Backpropagation Algorithm – An important mathematical tool for making better and high accuracy predictions in machine learning. This algorithm uses supervised learning methods for training Artificial Neural Networks. The whole idea of training multi-layer perceptrons is to compute the derivatives of the error function or gradient descent with respect to weights using the backpropagation algorithm. This algorithm is actually based on the linear algebraic operation with a goal of optimising error function by harnessing its intelligence and provisioning updates.

In this post, we will focus on backpropagation and basic details around it on a high level in simple English.

### What is the Backpropagation Algorithm

As mentioned above “Backpropagation” is an algorithm which uses supervised learning methods to compute the gradient descent (delta rule) with respect to weights. As per wiki – “Backpropagation is a method used in artificial neural networks to calculate a gradient that is needed in the calculation of the weights to be used in the network.”

This algorithm is used for finding minimum value error function in the neural network during the training model stage. The core idea of backpropagation is to find, what impact it would bring to the overall cost of the neural network if we play around with weights.

Weights are used to minimise the error function, so where it minimises that point is considered as the solution to our learning problem. To understand this better we can take an example below.

Let’s take below table to demonstrate our weights importance

 Input Value Desired Output 0 0 3 6 9 18 27 54

So now if we start playing with weights we will see the real game. With weight as 4, we will have below output. Point to note in below table the difference between the actual and the desired output:

 Input Value Desired Output Weight(w) *4 Error Sq. Error 0 0 0 0 0 3 6 12 6 36 9 18 36 18 324 27 54 108 54 2916

Now let’s compare the two tables above, the weighted output has a huge error margin as 6,18 and 54 for 3 input values and only one value is correct. When we do the square we will notice a further increase. Let’s change our weight value to 3 from 4, the error margin reduces to 0, 3, 9 and 27 but it’s still not optimal.  So one thing clear our approach is in the correct direction i.e. reducing weights is the correct decision here. Let’s decrease it further to 2. With weight value as 2 our Desired output value on the spot with zero error margin.

What was done here

• With initial random value for “Weight” (W), we actually used forward propagate method. This is actually the first step in any neural networks. Forward propagate helps to get the output to be compared with the desired output real value to get the error.
• We got our error values as 0, 6, 18 and 54 which were really not appealing values for obvious reasons. To reduce the error, the backwards propagation method was used i.e. reduced the value of ‘W’.
• After reducing there was still an error (0, 3, 9, and 27) though it was decreased, it was not our desired result. Learning was made as “Reducing the value of “W” is in the correct direction and any increment will never yield desired output“.
• Again we propagated backwards and reduced the value of  ‘W’ to 2 from 3.
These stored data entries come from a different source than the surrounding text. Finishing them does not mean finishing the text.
-- ==== Sys2Proof/Machine/Store.lean ====
section
/-!
DEFINITION. The structures of the staging store that several families use (spec/06): the journal, the map with its leaves and hot pool,
bands, stripes and pages, pins and usage.
-/

namespace Sys2Proof.Machine

/-! ### Journal (R225 to R228) -/

/-- The 16 bytes of an entry: type, instance, aux, a, b, c (R226). -/
def entryImage (typ inst aux a b c : Nat) : List Byte :=
  leBytes 1 typ ++ leBytes 1 inst ++ leBytes 2 aux ++ leBytes 4 a ++ leBytes 4 b ++ leBytes 4 c

/-- Codes of the roles (R214, Table 06-6). -/
def Band.Role.code : Band.Role → Nat
  | .host => 0
  | .system => 1
  | .gc => 2
  | .cold => 3

/-- The entries of Table 06-6 that an entry of the model stands for: a pin is a PIN entry and, at once after it, its PIN_ID entry. A seq field
holds the low 32 bits. -/
def JEntry.images : JEntry → List (List Byte)
  | .map i lbn pua q => [entryImage 1 i 0 lbn pua q]
  | .discard i lbn cnt q => [entryImage 2 i 0 lbn cnt q]
  | .move i lbn pua q _ d => [entryImage 3 i (b2n d) lbn pua q]
  | .leaf i idx pua => [entryImage 4 i 0 idx pua 0]
  | .pin i lbn cnt rid seg pos => [entryImage 5 i 0 lbn cnt rid, entryImage 6 i 0 seg pos 0]
  | .displace i lbn pua seg => [entryImage 7 i 0 lbn pua seg]
  | .unpin i seg => [entryImage 8 i 0 seg 0 0]
  | .band d role listed num block erases => [entryImage 9 0 (d + 16 * role.code + 256 * b2n listed) num block erases]
  | .retire d block reason => [entryImage 0x0A 0 d block reason 0]
  | .record i gen pua _ _ => [entryImage 0x0B i 0 gen pua 0]
  | .frontier role num page => [entryImage 0x0C 0 role.code num page 0]
  | .highwater i arch v => [entryImage 0x0D i (b2n arch) v (v / 2 ^ 32) 0]
  | .lost i lbn cnt _ => [entryImage 0x0E i 0 lbn cnt 0]
  | .dieFail d => [entryImage 0x0F 0 d 0 0 0]
  | .logMap blk pua q => [entryImage 0x10 0 0 blk pua q]

/-- A seq field of 32 bits extended with the high half that brings it nearest to a watermark (R226). -/
def extendSeq (mark low : Nat) : Nat :=
  let h := mark / 2 ^ 32 * 2 ^ 32
  let up := h + low % 2 ^ 32
  if mark < up then (if 2 ^ 31 < up - mark ∧ 2 ^ 32 ≤ up then up - 2 ^ 32 else up)
  else if 2 ^ 31 < mark - up then up + 2 ^ 32 else up

/-- An entry joins the journal that is not flushed yet. -/
def State.jAdd (s : State) (e : JEntry) : State :=
  { s with fss := { s.fss with jWait := s.fss.jWait ++ [e], jMade := s.fss.jMade + 1 } }

/-- A map update joins the journal: it counts toward the triggers of R227. -/
def State.jUpdate (s : State) (e : JEntry) : State :=
  let t := s.jAdd e
  { t with fss := { t.fss with jUpdates := t.fss.jUpdates + 1, jOldest := if t.fss.jUpdates = 0 then t.tm.mono else t.fss.jOldest } }

/-- A map entry's two values that are no address (R213). -/
def puaEmpty : Nat := 0xFFFFFFFF
def puaLost : Nat := 0xFFFFFFFE
def isReal (pua : Nat) : Bool := decide (pua < puaLost)

/-- A pinned unit that was lost stands in its segment's displaced list by 2^32 + its PUA, so that each counts once (R105). -/
def lostPinnedPua (pua : Nat) : Nat := 2 ^ 32 + pua
def isLostPinned (pua : Nat) : Bool := decide (2 ^ 32 ≤ pua)

/-- A physical unit address (R213). -/
def mkPua (ppb die block page slot : Nat) : Nat := die * 2 ^ 28 + (block * ppb + page) * 4 + slot
def puaDie (pua : Nat) : Nat := pua / 2 ^ 28
def puaBlock (ppb pua : Nat) : Nat := if ppb = 0 then 0 else (pua / 4 % 2 ^ 26) / ppb
def puaPage (ppb pua : Nat) : Nat := if ppb = 0 then 0 else (pua / 4 % 2 ^ 26) % ppb

/-! ### Pins and usage (R105) -/

/-- The segment holds its content in the staging store. -/
def Segment.holding (g : Segment) : Bool := g.unpinAt.isNone

/-- The segment covers a logical block and still pins the unit that the block maps. -/
def Segment.pins (g : Segment) (i lbn : Nat) : Bool :=
  decide (g.inst = i ∧ g.lbn ≤ lbn ∧ lbn < g.lbn + g.cnt) && g.holding && !g.displaced.any (fun e => e.1 = lbn)

/-- The current unit of a logical block is pinned. -/
def State.pinned (s : State) (i lbn : Nat) : Bool := s.fss.segs.any (fun g => g.pins i lbn)

/-- Segments pinned by an instance, and device-wide. -/
def State.segCount (s : State) (i : Nat) : Nat := (s.fss.segs.filter (fun g => g.inst = i)).length

/-- The displaced lists of an instance's segments: (logical block, PUA); a unit lost while pinned stands by `lostPinnedPua`, and a block that
was Empty or lost when its run was pinned as Empty. -/
def State.displacedList (s : State) (i : Nat) : List (Nat × Nat) :=
  ((s.fss.segs.filter (fun g => g.inst = i && g.holding)).foldl (fun l g => l ++ g.displaced) []).eraseDups

/-- Pinned units of an instance that no logical block maps any more, lost ones included (R105). -/
def State.displacedOf (s : State) (i : Nat) : List Nat :=
  ((s.displacedList i).filter (fun e => isReal e.2)).map (fun e => e.2) |>.eraseDups
def State.lostPinned (s : State) (i : Nat) : Nat := ((s.displacedList i).filter (fun e => isLostPinned e.2)).length

/-- The units that an instance holds (R105). -/
def State.usage (s : State) (i : Nat) : Nat :=
  (s.fss.map.filter (fun e => decide (e.1 / 2 ^ 32 = i) && isReal e.2)).length + (s.displacedOf i).length +
    s.lostPinned i
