/-- arg1 breaks the row. -/
def badArg1 (op : Op) (e : List Byte) : Option Nat :=
  let ok : Bool := match op with
    | .write => decide (1 ≤ eArg1 e ∧ eArg1 e ≤ 256)
    | .read => decide (1 ≤ eArg1 e ∧ eArg1 e ≤ 256)
    | .discard => decide (1 ≤ eArg1 e ∧ eArg1 e ≤ 1048576)
    | .commit => decide (1 ≤ eArg1 e ∧ eArg1 e ≤ 524288)
    | .arcRead => decide (1 ≤ eArg1 e ∧ eArg1 e ≤ 32)
    | .verify => decide (1 ≤ eArg1 e ∧ eArg1 e ≤ 65536)
    | .getUsage => decide (eArg1 e % 256 ≤ 7 ∧ 1 ≤ eArg1 e / 256 % 256 ∧ eArg1 e / 256 % 256 ≤ 8 ∧ eArg1 e < 65536)
    | .setPeriod => decide (eArg1 e = 0 ∨ 3600 ≤ eArg1 e)
    | _ => decide (eArg1 e = 0)
  if ok then none else some 16

/-- The buffer fields break R140: daddr alignment, dlen, nelem. -/
def badData (op : Op) (e : List Byte) : Option Nat :=
  let t := ePtr e
  if t = 0 then (if eAddr e ≠ 0 then some 24 else if !lenOk op e then some 32 else if eElems e ≠ 0 then some 36 else none)
  else if eAddr e % (if t = 1 then 4 else 16) ≠ 0 then some 24
  else if !lenOk op e then some 32
  else if t = 1 then (if eElems e = 0 then none else some 36)
  else if 1 ≤ eElems e ∧ eElems e ≤ 256 then none else some 36

/-- The first of two findings. -/
def orElse (a b : Option Nat) : Option Nat :=
  match a with
  | some x => some x
  | none => b

/-- The bytes 40 to 63 break the row. -/
def badP (op : Op) (f : Nat) (e : List Byte) : Option Nat :=
  let warnBad : Option Nat := if eByte e 44 = 0 ∨ (50 ≤ eByte e 44 ∧ eByte e 44 ≤ 100) then none else some 44
  match op with
  | .identify => orElse (firstNonzero e 40 4) (orElse (if eByte e 44 ≤ 1 then none else some 44) (firstNonzero e 45 19))
  | .getUsage => orElse (if f = 0 ∨ eTarget e = 0 then none else some 40) (firstNonzero e 41 23)
  | .setPolicy => orElse (firstNonzero e 41 3) (orElse (if eByte e 48 ≤ 1 then none else some 48) (firstNonzero e 49 15))
  | .setQuota => orElse (firstNonzero e 41 3) (orElse warnBad (firstNonzero e 45 19))
  | .setPeriod => firstNonzero e 41 23
  | .start => orElse (if eTarget e = 0 then some 40 else none)
      (orElse (firstNonzero e 41 3) (orElse warnBad (orElse (firstNonzero e 45 3) (firstNonzero e 56 8))))
  | .reset => orElse (if eTarget e = 0 then some 40 else none) (firstNonzero e 41 23)
  | .remove => orElse (if eTarget e = 0 then some 40 else none) (firstNonzero e 41 23)
  | .load => orElse (firstNonzero e 40 4) (orElse (if eByte e 44 ≤ 1 then none else some 44) (firstNonzero e 45 19))
  | .rebuild => orElse (firstNonzero e 40 4) (orElse (if eByte e 44 ≤ 3 then none else some 44) (firstNonzero e 45 19))
  | .stage => orElse (firstNonzero e 40 4) (orElse (if eByte e 44 ≤ 1 then none else some 44) (firstNonzero e 45 19))
  | .activate => orElse (firstNonzero e 40 4) (orElse (if eByte e 44 ≤ 1 then none else some 44) (firstNonzero e 45 19))
  | _ => firstNonzero e 40 24

/-- The dptr_type is not one that the row allows. -/
def badPtr (op : Op) (e : List Byte) : Option Nat :=
  let ok : Bool := if dataUse op e = .none then decide (ePtr e = 0) else decide (ePtr e = 1 ∨ ePtr e = 2)
  if ok then none else some 2

/-- The first bad field of an entry, in byte order (Table 04-10, check 4). -/
def badField (op : Op) (f : Nat) (e : List Byte) : Option Nat :=
  orElse (if eByte e 1 < 2 then none else some 1) (orElse (badPtr op e) (orElse (firstNonzero e 3 1)
    (orElse (badArg0 op e) (orElse (badArg1 op e) (orElse (if leAt e 20 4 = 0 then none else some 20)
      (orElse (badData op e) (orElse (if leAt e 38 2 = 0 then none else some 38) (badP op f e))))))))

/-! ### Checks 5 to 7 -/

/-- The command names a target instance other than its issuer. -/
def Op.targets : Op → Bool
  | .setPolicy => true
  | .setQuota => true
  | .setPeriod => true
  | .start => true
  | .reset => true
  | .remove => true
  | _ => false

/-- Whether a command of some opcodes is in flight: its completion has not been written or discarded (R153, R154). -/
def State.opInFlight (s : State) (p : Op → Bool) : Bool :=
  s.cmds.any (fun c => match eOp c.entry with
    | some o => p o
    | none => false)

def Op.stripe : Op → Bool
  | .load => true
  | .finalize => true
  | .rebuild => true
  | _ => false

def Op.firmware : Op → Bool
  | .stage => true
  | .activate => true
  | _ => false

/-- A failed check: status and result. -/
abbrev Fail := Option (Nat × Nat)

/-- Check 5: the state of the issuer and of the target (Table 03-2), and the busy rules of R153, R510 and R525. DEDUCED, log entry 37. -/
def State.checkState (s : State) (op : Op) (f : Nat) (e : List Byte) : Fail :=
  let me := s.getInst f
  if me.state ≠ .active then some (stState, me.state.code)
  else if me.keyLost && (op = .write || op = .commit) then some (stState, me.state.code)
  else if op.targets then
    let t := s.getInst (eTarget e)
    match op, t.state with
    | .start, .idle => none
    | .start, .removing => some (stBusy, 0)
    | .start, .draining => some (stBusy, 0)
    | .start, st => some (stState, st.code)
    | _, .active => none
    | _, .resetting => none
    | _, st => some (stState, st.code)
  else if op.stripe && s.opInFlight Op.stripe then some (stBusy, 0)
  else if op = .store && s.opInFlight (fun o => o = .store) then some (stBusy, 0)
  else if op.firmware && s.opInFlight Op.firmware then some (stBusy, 0)
  else none

/-- The opcode names a run of logical blocks of the issuer. -/
def Op.blocks : Op → Bool
  | .write => true
  | .read => true
  | .discard => true
  | .commit => true
  | _ => false

/-- The blocks of a run for which a WRITE adds a unit: Empty, lost or pinned (R106). -/
def State.wouldAdd (s : State) (i lbn : Nat) : Nat → Nat
  | 0 => 0
  | n + 1 => (if !isReal (s.mapGet i (lbn + n)) || s.pinned i (lbn + n) then 1 else 0) + State.wouldAdd s i lbn n

/-- The first stripe that is not complete. -/
def State.firstOpen (s : State) : Nat := ((s.arc.going ++ s.arc.ready).map (fun t => t.num)).foldl min s.arc.form

/-- The pending runs whose stripes are all complete. -/
def State.runsDone (s : State) : List SrRun := s.arc.pend.filter (fun r => decide (r.slot + r.len ≤ 3 * s.firstOpen))

/-- The runs of a segment that the set and the pending entries show. -/
def State.segRuns (s : State) (seg : Nat) : List SrRun := (s.runsDone ++ s.arc.index).filter (fun r => r.seg = seg)

/-- The archive blocks of an instance's own segment, where the queue or the loaded set shows them. -/
def State.segBlocks (s : State) (i seg : Nat) : Option Nat :=
  match s.fss.segs.find? (fun g => g.num = seg) with
  | some g => if g.inst = i then some g.blocks else none
  | none => ((s.segRuns seg).find? (fun r => r.last && decide (r.inst = i))).map (fun r => r.idx + r.len)

/-- The archive blocks that an ARCHIVE_READ or VERIFY names lie outside the segment (R147, check 6). -/
def State.blocksOutside (s : State) (i : Nat) (e : List Byte) : Bool :=
  let seg := eArg0 e % 2 ^ 32
  decide ((s.getInst i).firstSeg ≠ 0 ∧ (s.getInst i).firstSeg ≤ seg) &&
    (match s.segBlocks i seg with
     | some n => decide (n < eArg0 e / 2 ^ 32 + eArg1 e)
     | none => false)

/-- Checks 6 and 7: the namespace or the segment, and the quota; a WRITE that adds no unit is never refused for it (R106). -/
def State.checkRange (s : State) (op : Op) (f : Nat) (e : List Byte) : Fail :=
  let me := s.getInst f
  let n := s.wouldAdd f (eArg0 e) (eArg1 e)
  if op.blocks && decide (me.nsSize < eArg0 e + eArg1 e) then some (stRange, 0)
  else if (op = .arcRead || op = .verify) && s.blocksOutside f e then some (stRange, 0)
  else if op = .write && decide (n ≠ 0 ∧ me.quota < me.used + me.reserved + n) then some (stQuota, me.used)
  else none

/-- The command needs the staging store or changes an instance record (R236). -/
def Op.needsStore : Op → Bool
  | .write => true
  | .read => true
  | .discard => true
  | .flush => true
  | .commit => true
  | .setPolicy => true
  | .setQuota => true
  | .setPeriod => true
  | .start => true
  | .reset => true
  | .remove => true
  | _ => false

/-- The command needs LPDDR besides (R591). -/
def Op.needsDram : Op → Bool
  | .arcRead => true
  | .verify => true
  | .load => true
  | .finalize => true
  | .rebuild => true
  | o => o.needsStore

/-- The whole examination of Table 04-10 from check 2 to check 7, then the unmounted store. -/
def State.examine (s : State) (f : Nat) (e : List Byte) : Fail :=
  match eOp e with
  | none => some (stOpcode, 0)
  | some op =>
    if f ≠ 0 && (op.manager || (op = .identify && decide (eByte e 44 = 1))) then some (stAccess, 0)
    else
      match badField op f e with
      | some off => some (stField, fieldResult off noElem)
      | none =>
        match s.checkState op f e with
        | some x => some x
        | none =>
          match s.checkRange op f e with
          | some x => some x
          | none =>
            if (!s.mounted && op.needsStore) || (s.boot.dramFail && op.needsDram) then some (stMedia, mediaResult 0 0) else none

/-! ### In flight -/

def State.findCmd (s : State) (id : Nat) : Option Cmd := s.cmds.find? (fun c => c.id = id)
def State.setCmd (s : State) (c : Cmd) : State := { s with cmds := s.cmds.map (fun x => if x.id = c.id then c else x) }
def State.dropCmd (s : State) (id : Nat) : State := { s with cmds := s.cmds.filter (fun c => c.id ≠ id) }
The whole idea of forward/backward propagation and playing with weights is to reduce/minimise or optimise the error value. After a couple of iteration, the network learns, which side of the number scale it needs to move until error gets minimised. There is a sort of breakpoint where any further update to the weight results in the increase of error and an indication to stop, take it’s as a final weight value.

### Backpropagation algorithm Step by Step

In neural networks the learning about to make neuron intelligent on activation process i.e. when to get activated and when to remain mum. The human brain is not designed to accommodate or allow any of the backpropagation principles. The basic steps in the artificial neural network for  backpropagation used for calculating derivatives in a much faster manner:

• Set inputs and desired outputs – Choose inputs and set the desired outputs
• Set random weights – This is needed for manipulating the output values.
• Calculating the error – Calculating error helps to check how far is the required output from the actual. How good/bad is the model output from the actual output.
• Minimising the error – Now at this step, we need to check the error rate for its minimization
• Updating the parameters – In case the error has a huge gap then, change/update the parameters i.e. weights and biases to reduce it. Repeating this check and update process until error gets minimised is the motive here.
• Model readiness for a prediction – After the last step, we get our error optimised and once it’s done, we can now test our output with some testing inputs.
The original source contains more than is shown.